Лечение пациентов методом зубоальвеолярной компенсации — это подход к лечению подростков и взрослых пациентов со скелетной формой дистальной окклюзии зубных рядов, основанный на устранении сагиттальной щели, нормализации положения нижней челюсти (НЧ) и головки НЧ в ВНЧС с помощью ортодонтической аппаратуры без объемных костно-реконструктивных операций на челюстях. Следует отметить, что в рамках проведения протокола малоинвазивного комплексного ортодонтического лечения пациенту по показаниям проводят такие хирургические вмешательства, как удаление зачатков третьих моляров, лазер- и/или пъезокортикотомию, хирургически ассистированное расширение (при стадии формирования срединного небного шва D, E) и в некоторых случаях пластику подбородка.
Существует большое разнообразие аппаратов и методик для лечения ДОЗР у растущих пациентов: корректоры окклюзии II класса (съемные, несъемные, вне- и внутриротовые); несъемные брекет-системы в комбинации с удалением отдельных зубов, использование межчелюстных эластических тяг; использование систем элайнеров с окклюзионными накладками по типу твин-блок и межчелюстных эластических тяг. С целью сдерживания роста ВЧ в переднем направлении используется лицевая дуга.
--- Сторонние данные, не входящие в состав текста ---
/-! Segments that hold more than one field. -/

theorem seg1 (v0 : BitVec 15) : ((v0.extractLsb' 10 5 : BitVec 5) ++ (v0.extractLsb' 0 10 : BitVec 10)) = v0 := by
  apply BitVec.eq_of_getLsbD_eq
  intro i hi
  simp only [BitVec.getLsbD_append, BitVec.getLsbD_extractLsb']
  repeat' split
  all_goals first
    | (exfalso; omega)
    | (repeat rw [decide_eq_true (by omega), Bool.true_and]
       congr 1; omega)
theorem seg2 (v0 : BitVec 6) (c1 : BitVec 4) : ((c1 ++ v0 : BitVec 10).extractLsb' 0 6) = v0 := by
  apply BitVec.eq_of_getLsbD_eq
  intro i hi
  simp only [BitVec.getLsbD_append, BitVec.getLsbD_extractLsb']
  repeat' split
  all_goals first
    | (exfalso; omega)
    | (repeat rw [decide_eq_true (by omega), Bool.true_and]
       congr 1; omega)
theorem seg3 (v0 : BitVec 20) : ((v0.extractLsb' 15 5 : BitVec 5) ++ (v0.extractLsb' 10 5 : BitVec 5) ++ (v0.extractLsb' 0 10 : BitVec 10)) = v0 := by
  apply BitVec.eq_of_getLsbD_eq
  intro i hi
  simp only [BitVec.getLsbD_append, BitVec.getLsbD_extractLsb']
  repeat' split
  all_goals first
    | (exfalso; omega)
    | (repeat rw [decide_eq_true (by omega), Bool.true_and]
       congr 1; omega)
theorem seg4 (v0 : BitVec 14) (c1 : BitVec 1) : ((v0.extractLsb' 9 5 : BitVec 5) ++ (c1 ++ v0.extractLsb' 0 9 : BitVec 10).extractLsb' 0 9) = v0 := by
  apply BitVec.eq_of_getLsbD_eq
  intro i hi
  simp only [BitVec.getLsbD_append, BitVec.getLsbD_extractLsb']
  repeat' split
  all_goals first
    | (exfalso; omega)
    | (repeat rw [decide_eq_true (by omega), Bool.true_and]
       congr 1; omega)
theorem seg5 (v0 : BitVec 25) : ((v0.extractLsb' 20 5 : BitVec 5) ++ (v0.extractLsb' 15 5 : BitVec 5) ++ (v0.extractLsb' 10 5 : BitVec 5) ++ (v0.extractLsb' 0 10 : BitVec 10)) = v0 := by
  apply BitVec.eq_of_getLsbD_eq
  intro i hi
  simp only [BitVec.getLsbD_append, BitVec.getLsbD_extractLsb']
  repeat' split
  all_goals first
    | (exfalso; omega)
    | (repeat rw [decide_eq_true (by omega), Bool.true_and]
       congr 1; omega)
theorem seg6 (v0 : BitVec 24) (c1 : BitVec 1) : ((c1 ++ v0.extractLsb' 20 4 : BitVec 5).extractLsb' 0 4 ++ (v0.extractLsb' 15 5 : BitVec 5) ++ (v0.extractLsb' 10 5 : BitVec 5) ++ (v0.extractLsb' 0 10 : BitVec 10)) = v0 := by
  apply BitVec.eq_of_getLsbD_eq
  intro i hi
  simp only [BitVec.getLsbD_append, BitVec.getLsbD_extractLsb']
  repeat' split
  all_goals first
    | (exfalso; omega)
    | (repeat rw [decide_eq_true (by omega), Bool.true_and]
       congr 1; omega)
theorem seg7 (v0 : BitVec 4) (c1 : BitVec 1) : ((c1 ++ v0 : BitVec 5).extractLsb' 0 4) = v0 := by
  apply BitVec.eq_of_getLsbD_eq
  intro i hi
  simp only [BitVec.getLsbD_append, BitVec.getLsbD_extractLsb']
  repeat' split
  all_goals first
    | (exfalso; omega)
    | (repeat rw [decide_eq_true (by omega), Bool.true_and]
       congr 1; omega)
theorem seg8 (v0 : BitVec 3) (v1 : BitVec 12) : ((v0 ++ v1.extractLsb' 10 2 : BitVec 5).extractLsb' 2 3) = v0 := by
  apply BitVec.eq_of_getLsbD_eq
  intro i hi
  simp only [BitVec.getLsbD_append, BitVec.getLsbD_extractLsb']
  repeat' split
  all_goals first
    | (exfalso; omega)
    | (repeat rw [decide_eq_true (by omega), Bool.true_and]
       congr 1; omega)
theorem seg9 (v0 : BitVec 3) (v1 : BitVec 12) : ((v0 ++ v1.extractLsb' 10 2 : BitVec 5).extractLsb' 0 2 ++ (v1.extractLsb' 0 10 : BitVec 10)) = v1 := by
  apply BitVec.eq_of_getLsbD_eq
  intro i hi
  simp only [BitVec.getLsbD_append, BitVec.getLsbD_extractLsb']
  repeat' split
  all_goals first
    | (exfalso; omega)
    | (repeat rw [decide_eq_true (by omega), Bool.true_and]
       congr 1; omega)
theorem seg10 (v0 : BitVec 12) (c1 : BitVec 3) : ((c1 ++ v0.extractLsb' 10 2 : BitVec 5).extractLsb' 0 2 ++ (v0.extractLsb' 0 10 : BitVec 10)) = v0 := by
  apply BitVec.eq_of_getLsbD_eq
  intro i hi
  simp only [BitVec.getLsbD_append, BitVec.getLsbD_extractLsb']
  repeat' split
  all_goals first
    | (exfalso; omega)
    | (repeat rw [decide_eq_true (by omega), Bool.true_and]
       congr 1; omega)
theorem seg11 (v0 : BitVec 6) (v1 : BitVec 2) (c1 : BitVec 2) : ((v0 ++ v1 ++ c1 : BitVec 10).extractLsb' 4 6) = v0 := by
  apply BitVec.eq_of_getLsbD_eq
  intro i hi
  simp only [BitVec.getLsbD_append, BitVec.getLsbD_extractLsb']
  repeat' split
  all_goals first
    | (exfalso; omega)
    | (repeat rw [decide_eq_true (by omega), Bool.true_and]
       congr 1; omega)
theorem seg12 (v0 : BitVec 6) (v1 : BitVec 2) (c1 : BitVec 2) : ((v0 ++ v1 ++ c1 : BitVec 10).extractLsb' 2 2) = v1 := by
  apply BitVec.eq_of_getLsbD_eq
  intro i hi
  simp only [BitVec.getLsbD_append, BitVec.getLsbD_extractLsb']
  repeat' split
  all_goals first
    | (exfalso; omega)
    | (repeat rw [decide_eq_true (by omega), Bool.true_and]
       congr 1; omega)
theorem seg13 (v0 : BitVec 1) (v1 : BitVec 2) (c1 : BitVec 7) : ((c1 ++ v0 ++ v1 : BitVec 10).extractLsb' 2 1) = v0 := by
  apply BitVec.eq_of_getLsbD_eq
  intro i hi
  simp only [BitVec.getLsbD_append, BitVec.getLsbD_extractLsb']
  repeat' split
  all_goals first
    | (exfalso; omega)
    | (repeat rw [decide_eq_true (by omega), Bool.true_and]
       congr 1; omega)
theorem seg14 (v0 : BitVec 1) (v1 : BitVec 2) (c1 : BitVec 7) : ((c1 ++ v0 ++ v1 : BitVec 10).extractLsb' 0 2) = v1 := by
  apply BitVec.eq_of_getLsbD_eq
  intro i hi
  simp only [BitVec.getLsbD_append, BitVec.getLsbD_extractLsb']
  repeat' split
  all_goals first
    | (exfalso; omega)
    | (repeat rw [decide_eq_true (by omega), Bool.true_and]
       congr 1; omega)
theorem seg15 (v0 : BitVec 2) (c1 : BitVec 8) : ((c1 ++ v0 : BitVec 10).extractLsb' 0 2) = v0 := by
  apply BitVec.eq_of_getLsbD_eq
  intro i hi
  simp only [BitVec.getLsbD_append, BitVec.getLsbD_extractLsb']
  repeat' split
  all_goals first
    | (exfalso; omega)
    | (repeat rw [decide_eq_true (by omega), Bool.true_and]
       congr 1; omega)
theorem seg16 (v0 : BitVec 3) (v1 : BitVec 3) (c1 : BitVec 2) (c2 : BitVec 2) : ((c1 ++ v0 ++ v1 ++ c2 : BitVec 10).extractLsb' 5 3) = v0 := by
  apply BitVec.eq_of_getLsbD_eq
  intro i hi
  simp only [BitVec.getLsbD_append, BitVec.getLsbD_extractLsb']
  repeat' split
  all_goals first
    | (exfalso; omega)
    | (repeat rw [decide_eq_true (by omega), Bool.true_and]
       congr 1; omega)
theorem seg17 (v0 : BitVec 3) (v1 : BitVec 3) (c1 : BitVec 2) (c2 : BitVec 2) : ((c1 ++ v0 ++ v1 ++ c2 : BitVec 10).extractLsb' 2 3) = v1 := by
  apply BitVec.eq_of_getLsbD_eq
  intro i hi
  simp only [BitVec.getLsbD_append, BitVec.getLsbD_extractLsb']
  repeat' split
  all_goals first
    | (exfalso; omega)
    | (repeat rw [decide_eq_true (by omega), Bool.true_and]
       congr 1; omega)
theorem seg18 (v0 : BitVec 2) (v1 : BitVec 12) (c1 : BitVec 1) : ((c1 ++ v0 ++ v1.extractLsb' 10 2 : BitVec 5).extractLsb' 2 2) = v0 := by
  apply BitVec.eq_of_getLsbD_eq
  intro i hi
  simp only [BitVec.getLsbD_append, BitVec.getLsbD_extractLsb']
  repeat' split
  all_goals first
    | (exfalso; omega)
    | (repeat rw [decide_eq_true (by omega), Bool.true_and]
       congr 1; omega)
theorem seg19 (v0 : BitVec 2) (v1 : BitVec 12) (c1 : BitVec 1) : ((c1 ++ v0 ++ v1.extractLsb' 10 2 : BitVec 5).extractLsb' 0 2 ++ (v1.extractLsb' 0 10 : BitVec 10)) = v1 := by
  apply BitVec.eq_of_getLsbD_eq
  intro i hi
  simp only [BitVec.getLsbD_append, BitVec.getLsbD_extractLsb']
  repeat' split
  all_goals first
    | (exfalso; omega)
    | (repeat rw [decide_eq_true (by omega), Bool.true_and]
       congr 1; omega)
theorem seg20 (v0 : BitVec 2) (v1 : BitVec 3) (c1 : BitVec 5) : ((v0 ++ v1 ++ c1 : BitVec 10).extractLsb' 8 2) = v0 := by
  apply BitVec.eq_of_getLsbD_eq
  intro i hi
  simp only [BitVec.getLsbD_append, BitVec.getLsbD_extractLsb']
  repeat' split
  all_goals first
    | (exfalso; omega)
    | (repeat rw [decide_eq_true (by omega), Bool.true_and]
       congr 1; omega)
theorem seg21 (v0 : BitVec 2) (v1 : BitVec 3) (c1 : BitVec 5) : ((v0 ++ v1 ++ c1 : BitVec 10).extractLsb' 5 3) = v1 := by
  apply BitVec.eq_of_getLsbD_eq
  intro i hi
  simp only [BitVec.getLsbD_append, BitVec.getLsbD_extractLsb']
  repeat' split
  all_goals first
    | (exfalso; omega)
    | (repeat rw [decide_eq_true (by omega), Bool.true_and]
       congr 1; omega)
theorem seg22 (v0 : BitVec 3) (c1 : BitVec 2) : ((c1 ++ v0 : BitVec 5).extractLsb' 0 3) = v0 := by
  apply BitVec.eq_of_getLsbD_eq
  intro i hi
  simp only [BitVec.getLsbD_append, BitVec.getLsbD_extractLsb']
  repeat' split
  all_goals first
    | (exfalso; omega)
    | (repeat rw [decide_eq_true (by omega), Bool.true_and]
       congr 1; omega)
theorem seg23 (v0 : BitVec 2) (c1 : BitVec 8) : ((v0 ++ c1 : BitVec 10).extractLsb' 8 2) = v0 := by
  apply BitVec.eq_of_getLsbD_eq
  intro i hi
  simp only [BitVec.getLsbD_append, BitVec.getLsbD_extractLsb']
  repeat' split
  all_goals first
    | (exfalso; omega)
    | (repeat rw [decide_eq_true (by omega), Bool.true_and]
       congr 1; omega)
theorem seg24 (v0 : BitVec 1) (c1 : BitVec 9) : ((c1 ++ v0 : BitVec 10).extractLsb' 0 1) = v0 := by
  apply BitVec.eq_of_getLsbD_eq
  intro i hi
  simp only [BitVec.getLsbD_append, BitVec.getLsbD_extractLsb']
  repeat' split
  all_goals first
    | (exfalso; omega)
    | (repeat rw [decide_eq_true (by omega), Bool.true_and]
       congr 1; omega)
theorem seg25 (v0 : BitVec 8) (c1 : BitVec 2) : ((c1 ++ v0 : BitVec 10).extractLsb' 0 8) = v0 := by
  apply BitVec.eq_of_getLsbD_eq
  intro i hi
  simp only [BitVec.getLsbD_append, BitVec.getLsbD_extractLsb']
  repeat' split
  all_goals first
    | (exfalso; omega)
    | (repeat rw [decide_eq_true (by omega), Bool.true_and]
       congr 1; omega)
theorem seg26 (v0 : BitVec 4) (c1 : BitVec 6) : ((v0 ++ c1 : BitVec 10).extractLsb' 6 4) = v0 := by
  apply BitVec.eq_of_getLsbD_eq
  intro i hi
  simp only [BitVec.getLsbD_append, BitVec.getLsbD_extractLsb']
  repeat' split
  all_goals first
    | (exfalso; omega)
    | (repeat rw [decide_eq_true (by omega), Bool.true_and]
       congr 1; omega)
theorem seg27 (v0 : BitVec 2) (v1 : BitVec 2) (c1 : BitVec 2) (c2 : BitVec 4) : ((c1 ++ v0 ++ v1 ++ c2 : BitVec 10).extractLsb' 6 2) = v0 := by
  apply BitVec.eq_of_getLsbD_eq
  intro i hi
  simp only [BitVec.getLsbD_append, BitVec.getLsbD_extractLsb']
  repeat' split
  all_goals first
    | (exfalso; omega)
    | (repeat rw [decide_eq_true (by omega), Bool.true_and]
       congr 1; omega)
theorem seg28 (v0 : BitVec 2) (v1 : BitVec 2) (c1 : BitVec 2) (c2 : BitVec 4) : ((c1 ++ v0 ++ v1 ++ c2 : BitVec 10).extractLsb' 4 2) = v1 := by
  apply BitVec.eq_of_getLsbD_eq
  intro i hi
  simp only [BitVec.getLsbD_append, BitVec.getLsbD_extractLsb']
  repeat' split
  all_goals first
    | (exfalso; omega)
    | (repeat rw [decide_eq_true (by omega), Bool.true_and]
       congr 1; omega)
theorem seg29 (v0 : BitVec 2) (c1 : BitVec 2) (c2 : BitVec 6) : ((c1 ++ v0 ++ c2 : BitVec 10).extractLsb' 6 2) = v0 := by
  apply BitVec.eq_of_getLsbD_eq
  intro i hi
  simp only [BitVec.getLsbD_append, BitVec.getLsbD_extractLsb']
  repeat' split
  all_goals first
    | (exfalso; omega)
    | (repeat rw [decide_eq_true (by omega), Bool.true_and]
       congr 1; omega)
С целью дистализации моляров на ВЧ используются несъемные аппараты (Пендилум, Carriere, Distal Jet, Distal Slider). Функциональные аппараты имеют межчелюстной дизайн и подразделяются на следующие группы: съемные (твин-блок, активатор, эластопозиционер); гибридные: Dynamax; несъемные — жесткие (ФНТА, Гербст), фиксированные гибкие аппараты (Форсус). Ортодонтические минивинты используют для контролируемого перемещения зубов, комбинирования ортодонтических минивинтов и брекет-систем, что позволяет сократить сроки ортодонтического лечения и повысить его эффективность. Различные методики лечения пациентов с дистальной окклюзией зубных рядов сходятся в необходимости устранения щели по сагиттали, нормализации наклона резцов верхней челюсти (ВЧ) и НЧ и согласовании размеров зубных рядов. Выбор оптимального метода лечения пациентов со скелетной сагиттальной патологией и этапность проведения ортодонтических мероприятий послужили основой для данного исследования.
Цель исследования: повышение эффективности комплексного лечения пациентов с дистальной окклюзией зубных рядов (ЗР) в период активного скелетного роста.
Проведено клинико-рентгенологическое обследование и комплексное лечение 202 пациентов со скелетной формой дистальной окклюзии в возрасте 12—17 лет (средний возраст 14,5 года). В зависимости от положения/размеров челюстных костей и основного звена патогенеза выделено 3 подгруппы:
— подгруппа А — пациенты с верхней про/макро- и нижней ретро/микрогнатией (n=17; 8,4%);
— подгруппа Б — пациенты с нижней ретро/микрогнатией (n=165; 81,8%);
— подгруппа В — пациенты с верхней и нижней ретро/микрогнатией (n=20; 9,9%).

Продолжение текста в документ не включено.